## TASK DIRECTIONS
Pull every "lwzx" line out of the data below.

= = = = = = =

-- ==== Sys2Proof/Word.lean ====
section
/-! DEFINITION. The value types of the machine (00_scope.md R5, R8): unsigned bit vectors of fixed width. -/

namespace Sys2Proof

/-- A byte of memory (20_memory.md R40). -/
abbrev Byte := BitVec 8

/-- A 32-bit value: an instruction word (30_encoding.md R60) or a loaded word (20_memory.md R46). -/
abbrev Word := BitVec 32

/-- A 32-bit memory address, also the width of the program counter (20_memory.md R40, 10_state.md R24). -/
abbrev Addr := BitVec 32

/-- The contents of a general register, and an effective address (10_state.md R20, 40_load_word_and_zero.md R90). -/
abbrev Dword := BitVec 64

end Sys2Proof
end

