-- ==== Sys2Proof/Tests/Slice0.lean ====
section
/-! SUPPORT. The model's own tests: the ill-formed terms of WellFormed, words written out bit by bit, one step on the
vectors of 95_test_vectors.md, and for every statement with hypotheses a witness that meets them. -/

namespace Sys2Proof.Tests

open Sys2Proof.Machine

/-! ### WellFormed: each check refuses an ill-formed term (30_encoding.md R69), and lets its neighbour pass -/

theorem test_lwzu_ra_zero_illformed : (Instr.lwzu 5 0 0#16).wellFormed = false := by decide
theorem test_lwzu_ra_rt_illformed : (Instr.lwzu 5 5 0#16).wellFormed = false := by decide
theorem test_lwzux_ra_zero_illformed : (Instr.lwzux 5 0 6).wellFormed = false := by decide
theorem test_lwzux_ra_rt_illformed : (Instr.lwzux 5 5 6).wellFormed = false := by decide
theorem test_valid_neighbours : (Instr.lwzu 0 1 0#16).wellFormed = true ∧ (Instr.lwzux 3 4 4).wellFormed = true ∧
    (Instr.lwz 5 5 0#16).wellFormed = true ∧ (Instr.lwzx 4 4 4).wellFormed = true := by decide

/-! ### Decoding: words written out from the field tables of 30_encoding.md R61, R62 and the opcode map R66 -/

/-- `OPCD = 100000`, `RT = 00011`, `RA = 00100`, `D = 0000000000001000` (F1). -/
theorem test_decode_lwz : decodeWord 0b10000000011001000000000000001000#32 = .ok (.lwz 3 4 8#16) := by decide
/-- `OPCD = 100001`, `RT = 11111`, `RA = 00001`, `D = 1111111111111111` (F5). -/
theorem test_decode_lwzu : decodeWord 0b10000111111000011111111111111111#32 = .ok (.lwzu 31 1 0xFFFF#16) := by decide
/-- `OPCD = 011111`, `RT = 00000`, `RA = 00001`, `RB = 00000`, `XO = 0000110111`, `Rc = 0` (F12). -/
theorem test_decode_lwzux : decodeWord 0b01111100000000010000000001101110#32 = .ok (.lwzux 0 1 0) := by decide
/-- `OPCD = 011111`, `RT = 11110`, `RA = 11111`, `RB = 11111`, `XO = 0000010111`, `Rc = 0` (F8). -/
theorem test_decode_lwzx : decodeWord 0b01111111110111111111100000101110#32 = .ok (.lwzx 30 31 31) := by decide
/-- The words of V36 to V42 (95_test_vectors.md 2.3). -/
theorem test_decode_neighbours :
    [0x00000000#32, 0x88000000#32, 0x7C00002C#32, 0x7C000030#32, 0x7C00006C#32, 0x7C000070#32, 0x7C00042E#32].all
      (fun w => match decodeWord w with | .error .notInSpec => true | _ => false) = true := by decide
/-- F1: the bytes `80 64 00 08` read big-endian; the same bytes in the other order are another word, refused. -/
theorem test_decode_bytes : decodeBytes 0x80#8 0x64#8 0x00#8 0x08#8 = .ok (.lwz 3 4 8#16) ∧
    decodeBytes 0x08#8 0x00#8 0x64#8 0x80#8 = .error .notInSpec := by decide
/-- The opcode words of 95_test_vectors.md S1 as table words: two are valid, two are invalid forms. -/
theorem test_decodeTableWord : decodeTableWord 32 0x80000000 = some (.lwz 0 0 0#16) ∧
    decodeTableWord 32 0x7C00002E = some (.lwzx 0 0 0) ∧ decodeTableWord 32 0x84000000 = none ∧
    decodeTableWord 32 0x7C00006E = none ∧ decodeTableWord 32 0x84010000 = some (.lwzu 0 1 0#16) ∧
    decodeTableWord 32 0x7C01006E = some (.lwzux 0 1 0) := by decide
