-- ==== Sys2Proof/Machine/Pidt.lean ====
section
/-! DEFINITION. The PIDT family: the PID controller in explicit-timestep form, with integrator saturation
(43_pid.md R119 to R124). -/
namespace Sys2Proof.Machine

/-- The integral after a call: `e*dt` accumulated, then clamped to SAT (43_pid.md R122, R123), by the two primitives
numbered from `k`. -/
def pidtIntegral (k : Nat) (e dt : Word) (c : PidtInst) : Word :=
  clamp (fadd (k + 1) c.integ (fmul k e dt)) c.sat

/-- The output `Kp*e + Ki*integral + Kd*(e - e_prev)/dt`, with the integral `i` of this call (43_pid.md R122), by the
seven primitives numbered from `k`. -/
def pidtOutput (k : Nat) (e dt i : Word) (c : PidtInst) : Word :=
  let d := fdiv (k + 1) (fsub k e c.eprev) dt
  fadd (k + 6) (fadd (k + 4) (fmul (k + 2) c.kp e) (fmul (k + 3) c.ki i)) (fmul (k + 5) c.kd d)

/-- PIDT.INIT: INTEG and EPREV are cleared, the gains and SAT stay (43_pid.md R119). -/
def execPidtInit (inst idx : Byte) (s : State) : Host.Outcome State Fault Refusal :=
  s.conclude (s.opChecks .r s.params.nPidt inst idx)
    ((s.setPidt inst { s.pidtAt inst with integ := 0, eprev := 0 }).respond (Resp.ofData 0 0))

/-- PIDT.WREG: KP, KI, KD or SAT takes OP0, bit-exact (43_pid.md R120). -/
def execPidtWreg (inst idx : Byte) (op0 : Word) (s : State) : Host.Outcome State Fault Refusal :=
  let c := s.pidtAt inst
  s.conclude (s.wregChecks s.params.nPidt inst ((pidtReg idx).map pidtClass))
    ((s.setPidt inst ((pidtReg idx).elim c (c.write op0))).respond (Resp.ofData 0 0))

/-- PIDT.RREG: D0 is the register that IDX names (43_pid.md R121). -/
def execPidtRreg (inst idx : Byte) (s : State) : Host.Outcome State Fault Refusal :=
  s.conclude (s.rregChecks s.params.nPidt inst ((pidtReg idx).map pidtClass))
    (s.respond (Resp.ofData ((pidtReg idx).elim 0 (s.pidtAt inst).read) 0))

/-- PIDT.CALC: accumulate, clamp, derive, and answer with the new integral; EPREV becomes `e` (43_pid.md R122). -/
def execPidtCalc (inst idx : Byte) (op0 op1 : Word) (s : State) : Host.Outcome State Fault Refusal :=
  let c := s.pidtAt inst
  let i := pidtIntegral s.draws op0 op1 c
  let u := pidtOutput (s.draws + 2) op0 op1 i c
  s.conclude (s.opChecks .r s.params.nPidt inst idx)
    (((s.setPidt inst { c with integ := i, eprev := op0 }).drew 9).respond (Resp.ofData u 0))

end Sys2Proof.Machine
end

= = = = = = =

## SOLUTION
    (Instr.lwz 5 5 0#16).wellFormed = true ∧ (Instr.lwzx 4 4 4).wellFormed = true := by decide
theorem test_decode_lwzx : decodeWord 0b01111111110111111111100000101110#32 = .ok (.lwzx 30 31 31) := by decide
    decodeTableWord 32 0x7C00002E = some (.lwzx 0 0 0) ∧ decodeTableWord 32 0x84000000 = none ∧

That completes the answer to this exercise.